While Jonah boards a boat to flee the calling, Jesus steps into the boat on purpose: to cross the Sea of Galilee into Gentile territory. He’s not avoiding the outsiders. He’s going straight to them. He doesn’t begrudge the wideness in God’s mercy, he embodies it. Where Jonah is vomited up on a beach in reluctant obedience, Jesus walks out of a tomb in radiant glory. Where Jonah was cast out for his disobedience, Jesus is lifted up because of his obedience, an obedience that looks like love, even unto death. That’s why Jesus says, “Something greater than Jonah is here.”
And here’s the twist: Jesus actually resembles the so-called “unsuccessful” prophets of Israel: Isaiah, Jeremiah, Ezekiel. These prophets weren’t celebrated in their own time. They were marginalized, mocked, and persecuted. Their messages weren’t taken seriously until everything fell apart, until the first Temple was destroyed and their words were suddenly remembered. Similarly, Jesus is brushed aside by the religious elite, written off as just another troublemaker who hangs with the wrong crowd. But his radical hospitality that welcomed tax collectors, sex workers, Roman soldiers, and sinners is vindicated not just by his resurrection, but by history itself. The Second Temple falls, and Jesus, once rejected, is revealed as the cornerstone.
Jesus is also a new Joshua, same name in Hebrew, different spelling in Greek. But instead of leading a conquest into a promised land, Jesus steps into the waters of baptism not for his own sins, but to identify with ours.
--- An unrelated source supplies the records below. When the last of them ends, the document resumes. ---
theorem card_filter_mod_eq (q : Nat) {k : Nat} (hk : k < 36) :
    ((Finset.range (36 * q)).filter fun i => i % 36 = k).card = q := by
  have hclass (i : Nat) : i % 36 = k ↔ i ≡ k [MOD 36] := by rw [Nat.ModEq, Nat.mod_eq_of_lt hk]
  simp only [hclass]
  rw [← Nat.count_eq_card_filter_range, Nat.count_modEq_card _ (by decide)]
  simp

theorem card_branch_filled {k : Nat} (hk : k < 36) :
    ((Finset.range 2654208).filter fun i => i % 36 = k ∧ dsrc i < 2654208).card = 2048 * (36 - k) := by
  rw [← card_filter_mod_eq (2048 * (36 - k)) hk]
  refine congrArg Finset.card (Finset.ext fun i => ?_)
  simp only [Finset.mem_filter, Finset.mem_range]
  exact branch_filled_iff hk

/-- Each position lies in one branch, and 2048·(36 + 35 + … + 1) = 2048·666. -/
theorem card_filled : ((Finset.range 2654208).filter fun i => dsrc i < 2654208).card = 1363968 := by
  have hbranch (i : Nat) : i % 36 ∈ Finset.range 36 := Finset.mem_range.2 (Nat.mod_lt i (by decide))
  rw [Finset.card_eq_sum_card_fiberwise fun i _ => hbranch i]
  calc _ = ∑ k ∈ Finset.range 36, 2048 * (36 - k) := Finset.sum_congr rfl fun k hk => by
          rw [← card_branch_filled (Finset.mem_range.1 hk), Finset.filter_filter]
          simp only [and_comm]
    _ = 1363968 := by decide

theorem length_filter_range (p : Nat → Prop) [DecidablePred p] (n : Nat) :
    ((List.range n).filter fun i => decide (p i)).length = ((Finset.range n).filter p).card := rfl

/-- Settles O55: each branch is a residue class cut at its own bound. -/
theorem filledPositionsOfAFullMessage : Obligations.FilledPositionsOfAFullMessage :=
  ⟨fun _ _ => Iff.rfl, fun _ hk => (length_filter_range _ _).trans (card_branch_filled hk),
    (length_filter_range _ _).trans card_filled⟩

/-! ### NO_SHRINK (41_deinterleaver.md R186) -/

theorem Completes.outcome_ne_noShrink {i : Instr} {s t : State} (hc : Completes i s t) : t.outcome ≠ .noShrink := by
  cases i with
  | nop =>
    rw [show t = s.complete .ok from hc]
    nofun
  | sqrtInit | sqrtRelease =>
    obtain ⟨-, rfl⟩ := hc
    nofun
  | sqrtLookup | deinterleave =>
    obtain ⟨-, -, -, rfl⟩ := hc
    nofun
  | diffDecode =>
    obtain ⟨-, -, -, -, rfl⟩ := hc
    nofun
  | syncLocate => obtain ⟨-, ⟨_, _, -, rfl⟩ | ⟨-, rfl⟩⟩ := hc <;> nofun
  | resync =>
    obtain ⟨-, rfl⟩ := hc
    rw [State.complete_outcome]
    split <;> nofun
  | resyncDeinterleave =>
    obtain ⟨-, -, -, ⟨-, rfl⟩ | ⟨hnz, hge, -⟩ | ⟨-, -, rfl⟩⟩ := hc
    · nofun
    · exact absurd hge (Nat.not_le.2 (compacted_length_lt hnz))
    · nofun

/-- Settles O57: an error leaves OUTCOME = OK, and a nonzero compaction is shorter than its input. -/
theorem noShrinkNeverOccurs : Obligations.NoShrinkNeverOccurs := by
  intro i s t ht
  obtain ⟨t', ht', ⟨c, -, rfl⟩ | hc⟩ := exec_cases i s <;> cases ht.symm.trans ht'
  · nofun
  · exact hc.outcome_ne_noShrink

/-! ### DEINTERLEAVE (41_deinterleaver.md R181) -/

/-- The stored output holds DI(R, len), byte for byte. -/
theorem read_writeBytes_deinterleaved {m : Memory} (hm : m.wf) (R : Nat → Byte) (a : Nat) {len i : Nat} (hi : i < len) :
    (m.writeBytes a (deinterleaved R len)).read (a + i) = deinterleavedAt R len i := by
  have hin : i < (deinterleaved R len).length := (deinterleaved_length R len).symm ▸ hi
  rw [Memory.read_writeBytes_inside hm a _ i hin, deinterleaved_getElem]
He doesn’t need cleansing, but he joins us in the muck anyway. It’s not judgment, it’s solidarity. It’s not coercion, it’s consent.
And that’s the throughline of Jesus’s life and ministry:
He doesn’t rule like Adam, blaming others.
He doesn’t fight like David, wielding power for self-gain.
He doesn’t conquer like Joshua, driving people out.
He loves.
He joins.
He stays.
He doesn’t dominate; he descends.
He doesn’t coerce; he invites.
He doesn’t stand apart from our pain; he moves toward it.
This is the Jesus we’re invited to trust.
This is the gospel that flips the script.
This is the kingdom that looks like love.
In Jesus, we don’t just get a prophet, but a God who chose solidarity with the suffering and the sinners. And in this, we are shown a whole new way of being human. Prophetic voices like “Jonah” may have powerful and true words, but the distance and attitude are erosive to themselves and community. As a movement, we desire to be counted among the weeping prophets. To draw near and identify with the greatest sins, the greatest sufferings as an act of worship to our great Savior.